About this exercise =>
Transcribe the lines from the start of the data below through the line with "encodings, one step of", word for word and nothing more.

*** The input ***

-- ==== Sys2Proof/Tests/Slice0.lean ====
section
/-! SUPPORT. The model's own tests: ill-formed terms refused, words written out from the spec's encodings, one step of
each instruction against a vector of 95_test_vectors.md, and for every statement with hypotheses a state that meets
them. -/

namespace Sys2Proof.Tests

set_option Elab.async false

open Sys2Proof.Machine

/-! ## Helpers -/

/-- The outcome is a next state that passes the check. -/
def after (o : Host.Outcome State Fault Refusal) (p : State → Bool) : Bool :=
  match o with
  | .next t => p t
  | .fault _ => false
  | .refused _ => false

/-- The outcome is this refusal. -/
def refuses (o : Host.Outcome State Fault Refusal) (r : Refusal) : Bool :=
  match o with
  | .next _ => false
  | .fault _ => false
  | .refused q => q = r

/-- The outcome is this fault. -/
def faults (o : Host.Outcome State Fault Refusal) (r : Fault) : Bool :=
  match o with
  | .next _ => false
  | .fault q => q = r
  | .refused _ => false

theorem next_of_after {o : Host.Outcome State Fault Refusal} {p : State → Bool} (h : after o p = true) :
    ∃ t, o = .next t := by
  cases o with
  | next t => exact ⟨t, rfl⟩
  | fault r => simp [after] at h
  | refused r => simp [after] at h

/-- Memory with bytes from an address on. -/
def bytes (base : Nat) : List Byte → Memory
  | [] => []
  | b :: bs => Memory.write (bytes (base + 1) bs) base b

/-- A machine with a command of these buffers just started, `input` at 0x1000 and the output at 0x2000. -/
def started (f : Fsm) (input : List Byte) (len cap : Word) : State :=
  { State.reset with srcAddr := 0x1000, srcLen := len, dstAddr := 0x2000, dstCap := cap, mem := bytes 0x1000 input }.start f

/-- ENCODE of `00 FF` into three bytes (vector E18). -/
def encE18 : State := started .encRun [0x00, 0xFF] 2 3

/-- DECODE of `DF 46 EE` with M = 2 (vector D30). -/
def decD30 : State := started .decRun [0xDF, 0x46, 0xEE] 3 2

/-! ## WellFormed refuses an ill-formed term for each check -/

theorem test_wf_short : wellFormed (.decShort 0xD) = false ∧ wellFormed (.encShort 0xD) = false := by decide

theorem test_wf_bad_escape : wellFormed (.decEscBad 0xD) = false ∧ wellFormed (.decEscBad 0xE) = false := by decide

theorem test_wf_mid : wellFormed (.encMid .neg 0x0) = false ∧ wellFormed (.encMid .pos 0xE) = false := by decide

theorem test_wf_esc : wellFormed (.encEsc .neg 0x3 0x1) = false ∧ wellFormed (.encEsc .neg 0x4 0x1) = true := by decide

/-! ## Words written out from the encodings of the spec -/

/-- R80 format S, R140: n0 = 0x8. -/
theorem test_word_decShort : decodeBytes [0b01101000] = .ok (.decShort 0b1000, [0b0110]) := by decide

/-- R80 format M, R142: nibbles D A (vector E11's byte AD). -/
theorem test_word_decMidNeg : decodeBytes [0b10101101] = .ok (.decMidNeg 0b1010, []) := by decide

/-- R80 format M, R143: nibbles E 2. -/
theorem test_word_decMidPos : decodeBytes [0b00101110] = .ok (.decMidPos 0b0010, []) := by decide

/-- R80 format E, R144: nibbles F D 0 2 (ESC -32 of R91). -/
theorem test_word_decEscNeg : decodeBytes [0b11011111, 0b00100000] = .ok (.decEscNeg 0b0000 0b0010, []) := by decide

/-- R80 format E, R146: nibbles F E F 7 (ESC 127 of W1). -/
theorem test_word_decEscPos : decodeBytes [0b11101111, 0b01111111] = .ok (.decEscPos 0b1111 0b0111, []) := by decide

/-- R87, R145: nibbles F 0 and F F. -/
theorem test_word_decEscBad :
    decodeBytes [0b00001111] = .ok (.decEscBad 0b0000, []) ∧
    decodeBytes [0b11111111] = .ok (.decEscBad 0b1111, []) := by decide

/-- R141: a marker or an escape cut short is no word. -/
theorem test_word_truncated :
    decodeNibbles [0xE] = .error .truncated ∧ decodeNibbles [0xF, 0xD, 0x4] = .error .truncated ∧
    decodeNibbles [] = .error .empty := by decide

/-- R102 to R104, W1: the emissions of d = 6, -19, 20, and of words the encoder never emits (R86). -/
theorem test_word_emissions :
    decode (.emission [0xC]) = .ok (.encShort 0xC) ∧
    decode (.emission [0xD, 0xD]) = .ok (.encMid .neg 0xD) ∧
    decode (.emission [0xF, 0xE, 0x4, 0x1]) = .ok (.encEsc .pos 0x4 0x1) ∧
    decode (.emission [0xD, 0x0]) = .error .neverEmitted ∧
    decode (.emission [0xF, 0xD, 0x3, 0x1]) = .error .neverEmitted := by decide

/-- R90, K6 to K8: OP = CMD[1:0], bits 31:2 ignored. -/
theorem test_word_commands :
    decode (.command 0x00000004) = .ok .nop ∧ decode (.command 0xFFFFFFFD) = .ok .startEncode ∧
    decode (.command 2) = .ok .startDecode ∧ decode (.command 0xFFFFFFFF) = .ok .reserved := by decide

/-- The table has 31 rows of direction `decode`. -/
theorem test_decode_rows : decodeRows.length = 31 := by decide

/-- W1: Classify at the boundaries of the table. -/
theorem test_classify :
    ([0, -6, 6, -7, 7, -19, 19, -20, 20, -255, 255].map fun d => wordNibbles (classify d)) =
      [[6], [0], [0xC], [0xD, 1], [0xE, 1], [0xD, 0xD], [0xE, 0xD], [0xF, 0xD, 4, 1], [0xF, 0xE, 4, 1],
        [0xF, 0xD, 0xF, 0xF], [0xF, 0xE, 0xF, 0xF]] := by decide

/-- Vector N: the nibble unpacker on `56 45 D2`. -/
theorem test_nibbleAt :
    ((List.range 6).map fun k => nibbleAt (started .decRun [0x56, 0x45, 0xD2] 3 1) k) =
      [some 6, some 5, some 5, some 4, some 2, some 0xD] := by decide +kernel

/-! ## One step of each instruction -/

/-- D4: byte 01, SHORT -5 gives the sample 05. -/
theorem test_decShort :
    after (step (started .decRun [0x01] 1 1)) (fun t => t.prev = 5 ∧ t.ncur = 1 ∧ t.scur = 1 ∧
      Memory.read t.mem 0x2000 = 5) = true := by decide +kernel

/-- D6: byte 07, SHORT +1 at prev 0 is RANGE, STATUS 0x46. -/
theorem test_decShort_range :
    after (step (started .decRun [0x07] 1 1)) (fun t => statusWord t = 0x46 ∧ t.outLen = 0 ∧
      Memory.read t.mem 0x2000 = 0xAA) = true := by decide +kernel

/-- D18: byte FD, MID with m = F, d = -21. -/
theorem test_decMidNeg :
    after (step (started .decRun [0xFD] 1 1)) (fun t => t.prev = 0x15 ∧ t.ncur = 2 ∧
      Memory.read t.mem 0x2000 = 0x15) = true := by decide +kernel

/-- D8: byte DF, F D with no nibbles 2 and 3 is TRUNCATED, STATUS 0x36. -/
theorem test_decEscNeg_truncated :
    after (step (started .decRun [0xDF] 1 3)) (fun t => statusWord t = 0x36 ∧ t.consumed = 0) = true := by
  decide +kernel

/-- D20: byte 0E, MID +6 at prev 0 is RANGE. -/
theorem test_decMidPos_range :
    after (step (started .decRun [0x0E] 1 1)) (fun t => statusWord t = 0x46) = true := by decide +kernel

/-- R143's example: prev = 0x10, nibbles E 2, sample 0x08. -/
theorem test_decMidPos :
    after (step { started .decRun [0x2E] 1 1 with prev := 0x10 }) (fun t => t.prev = 0x08 ∧ t.ncur = 2) = true := by
  decide +kernel

/-- D24: bytes DF FF, ESC -255. -/
theorem test_decEscNeg :
    after (step (started .decRun [0xDF, 0xFF] 2 1)) (fun t => t.prev = 0xFF ∧ t.ncur = 4) = true := by decide +kernel

/-- D11: byte 0F is BAD_ESCAPE, STATUS 0x26, before any test at n3. -/
theorem test_decEscBad :
    after (step (started .decRun [0x0F] 1 3)) (fun t => statusWord t = 0x26 ∧ t.outLen = 0 ∧ t.consumed = 0) = true := by
  decide +kernel

/-- R146's example: prev = 0xFF, nibbles F E F 7, sample 0x80. -/
theorem test_decEscPos :
    after (step { started .decRun [0xEF, 0x7F] 2 1 with prev := 0xFF }) (fun t => t.prev = 0x80 ∧ t.ncur = 4) = true := by
  decide +kernel

/-- E4: sample 00 holds nibble 6; nothing is written yet. -/
theorem test_encShort :
    after (step (started .encRun [0x00] 1 1)) (fun t => t.hold = 6 ∧ t.ncur = 1 ∧ t.scur = 1 ∧
      Memory.read t.mem 0x2000 = 0xAA) = true := by decide +kernel

/-- E8: sample 07, d = -7, byte 1D. -/
theorem test_encMid :
    after (step (started .encRun [0x07] 1 1)) (fun t => Memory.read t.mem 0x2000 = 0x1D ∧ t.prev = 7) = true := by
  decide +kernel

/-- E18: sample FF at an odd cursor, with nibble 6 held, gives F6 FD and holds F. -/
theorem test_encEsc_odd :
    after (step { encE18 with ncur := 1, scur := 1, hold := 6 }) (fun t => Memory.read t.mem 0x2000 = 0xF6 ∧
      Memory.read t.mem 0x2001 = 0xFD ∧ t.hold = 0xF ∧ t.ncur = 5) = true := by decide +kernel

/-- E17: the escape does not fit in C = 2 and the held nibble is flushed: 06, STATUS 0x16. -/
theorem test_encEsc_overflow :
    after (step { started .encRun [0x00, 0xFF] 2 2 with ncur := 1, scur := 1, hold := 6 })
      (fun t => statusWord t = 0x16 ∧ t.outLen = 1 ∧ t.consumed = 1 ∧ t.last = 0 ∧ Memory.read t.mem 0x2000 = 0x06 ∧
        Memory.read t.mem 0x2001 = 0xAA) = true := by decide +kernel

/-- K8, K14: NOP leaves STATUS 0x56 as it was. -/
theorem test_nop :
    after (step { State.reset.rejectCommand with script := [.regWrite 0 32 4] }) (fun t => statusWord t = 0x56) = true := by
  decide +kernel

/-- R171: the start of ENCODE shows BUSY alone. -/
theorem test_startEncode :
    after (step { State.reset with script := [.regWrite 0 32 1], last := 7 }) (fun t => statusWord t = 1 ∧
      t.fsm = .encRun ∧ t.last = 7) = true := by decide +kernel

/-- R69 (b): an in-place ENCODE is refused. -/
theorem test_startEncode_overlap :
    refuses (step { State.reset with srcLen := 1, dstCap := 1, script := [.regWrite 0 32 1] }) .buffersOverlap = true := by
  decide +kernel

/-- R172, R232: the start of DECODE clears what an earlier command left. -/
theorem test_startDecode :
    after (step { State.reset.rejectCommand with script := [.regWrite 0 32 2], prev := 9, ncur := 3, scur := 2 })
      (fun t => statusWord t = 1 ∧ t.fsm = .decRun ∧ t.prev = 0 ∧ t.ncur = 0 ∧ t.scur = 0) = true := by decide +kernel

/-- K5, K6: OP = 3 gives STATUS 0x56. -/
theorem test_reserved :
    after (step { State.reset with outLen := 21, script := [.regWrite 0 32 0xFFFFFFFF] })
      (fun t => statusWord t = 0x56 ∧ t.outLen = 21) = true := by decide +kernel

/-! ## The register block, memory, reset -/

/-- K9: writes while BUSY are ignored. -/
theorem test_write_busy :
    after (step { encE18 with script := [.regWrite 0x14 32 1] }) (fun t => t.dstCap = 3 ∧ t.fsm = .encRun) = true := by
  decide +kernel

/-- K11, K12: a read-only register ignores a write; SRC_ADDR keeps ADDR_W bits. -/
theorem test_write_registers :
    after (step { State.reset with script := [.regWrite 0x18 32 7] }) (fun t => t.outLen = 0) = true ∧
    after (step { State.reset with script := [.regWrite 0x08 32 0x12345678] }) (fun t => t.srcAddr = 0x12345678) = true ∧
    after (step { State.resetWith 8 0 with script := [.regWrite 0x08 32 0x12345678] }) (fun t => t.srcAddr = 0x78) = true := by
  decide +kernel

/-- R32: other widths and alignments are refused. -/
theorem test_bad_access :
    refuses (step { State.reset with script := [.regRead 0x04 8] }) .badRegisterAccess = true ∧
    refuses (step { State.reset with script := [.regRead 0x06 32] }) .badRegisterAccess = true ∧
    refuses (step { State.reset with script := [.regWrite 0x40 32 0] }) .badRegisterAccess = true := by decide +kernel

/-- R60: memory ends at 2^ADDR_W. -/
theorem test_memory_end :
    faults (step { State.resetWith 8 0x80 with script := [.memWrite 0x100 1] }) .noSuchAddress = true ∧
    after (step { State.resetWith 8 0x80 with script := [.memWrite 0xFF 1] }) (fun t => t.mem = [(0xFF, 1)]) = true := by
  decide +kernel

/-- The canonical form: the value an unlisted byte reads as leaves no entry. -/
theorem test_memory_canonical :
    Memory.write (Memory.write (Memory.write [] 9 1) 4 2) 9 0xAA = [(4, 2)] := by decide

/-- K13: reset while BUSY. -/
theorem test_reset_busy :
    after (step { encE18 with script := [.reset] }) (fun t => statusWord t = 0 ∧ t.dstCap = 0 ∧ t.launch = none) = true := by
  decide +kernel

/-- The decoder reads a table word, and the next step after it is placed runs it. -/
theorem test_withFetchWord :
    decodeTableWord 16 0x00DF = some (.decEscNeg 0 0) ∧ decodeTableWord 8 0x08 = some (.decShort 8) ∧
    decodeTableWord 32 3 = some .reserved ∧
    after (step (State.reset.withFetchWord 8 0xDF)) (fun t => t.scur = 1 ∧ t.ncur = 4) = true ∧
    after (step (State.reset.withFetchWord 32 3)) (fun t => statusWord t = 0x56) = true := by decide +kernel

/-! ## States that meet the invariant -/

/-- DECODE of E18's output `F6 FD 0F` with M = 2. -/
def decE18 : State := started .decRun [0xF6, 0xFD, 0x0F] 3 2

/-- ENCODE of `00 FF` into two bytes (vector E17). -/
def encE17 : State := started .encRun [0x00, 0xFF] 2 2

/-- ENCODE of `FF 00 FF 00` into 2N = 8 bytes (W4). -/
def encW4 : State := started .encRun [0xFF, 0x00, 0xFF, 0x00] 4 8

/-- E18's output with M = 1. -/
def decE18M1 : State := started .decRun [0xF6, 0xFD, 0x0F] 3 1

/-- ENCODE of `F9 F9`, whose five nibbles are `F D 9 F 6` (R104, R102): LAST = 249. DECODE of its packed bytes with
M = 3. -/
def encF9 : State := started .encRun [0xF9, 0xF9] 2 3

def decF9 : State := started .decRun [0xDF, 0xF9, 0x06] 3 3

/-- The same for `FA FA`: LAST = 250. -/
def encFA : State := started .encRun [0xFA, 0xFA] 2 3

def decFA : State := started .decRun [0xDF, 0xFA, 0x06] 3 3

/-- A command just started on memory in order, with operands that meet R69, meets the invariant. -/
theorem inv_started {f : Fsm} {input : List Byte} {len cap : Word}
    (hm : Memory.wf (bytes 0x1000 input) ∧ ∀ c ∈ bytes 0x1000 input, c.1 < 2 ^ 32)
    (hr : startRefusal (started f input len cap) = none) : Inv (started f input len cap) where
  addrW_range := show 1 ≤ 32 ∧ 32 ≤ 32 by decide
  mem_ok := hm
  addr_bits := show 0x1000 < 2 ^ 32 ∧ 0x2000 < 2 ^ 32 by decide
  busy_status := fun _ => ⟨rfl, rfl⟩
  error_done := fun h => absurd rfl h
  busy_buffers := fun _ => hr
  busy_launch := fun _ => ⟨_, rfl, rfl, rfl, rfl, rfl, hm⟩
  enc_cursors := fun _ => ⟨Nat.zero_le _, Nat.zero_le _⟩
  dec_cursors := fun _ => ⟨Nat.zero_le _, Nat.zero_le _⟩

theorem inv_encE18 : Inv encE18 := inv_started (by decide +kernel) (by decide +kernel)

theorem inv_encE17 : Inv encE17 := inv_started (by decide +kernel) (by decide +kernel)

theorem inv_encW4 : Inv encW4 := inv_started (by decide +kernel) (by decide +kernel)

theorem inv_decE18 : Inv decE18 := inv_started (by decide +kernel) (by decide +kernel)

theorem inv_decE18M1 : Inv decE18M1 := inv_started (by decide +kernel) (by decide +kernel)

*** End of The input ***

Written response =>
-- ==== Sys2Proof/Tests/Slice0.lean ====
section
/-! SUPPORT. The model's own tests: ill-formed terms refused, words written out from the spec's encodings, one step of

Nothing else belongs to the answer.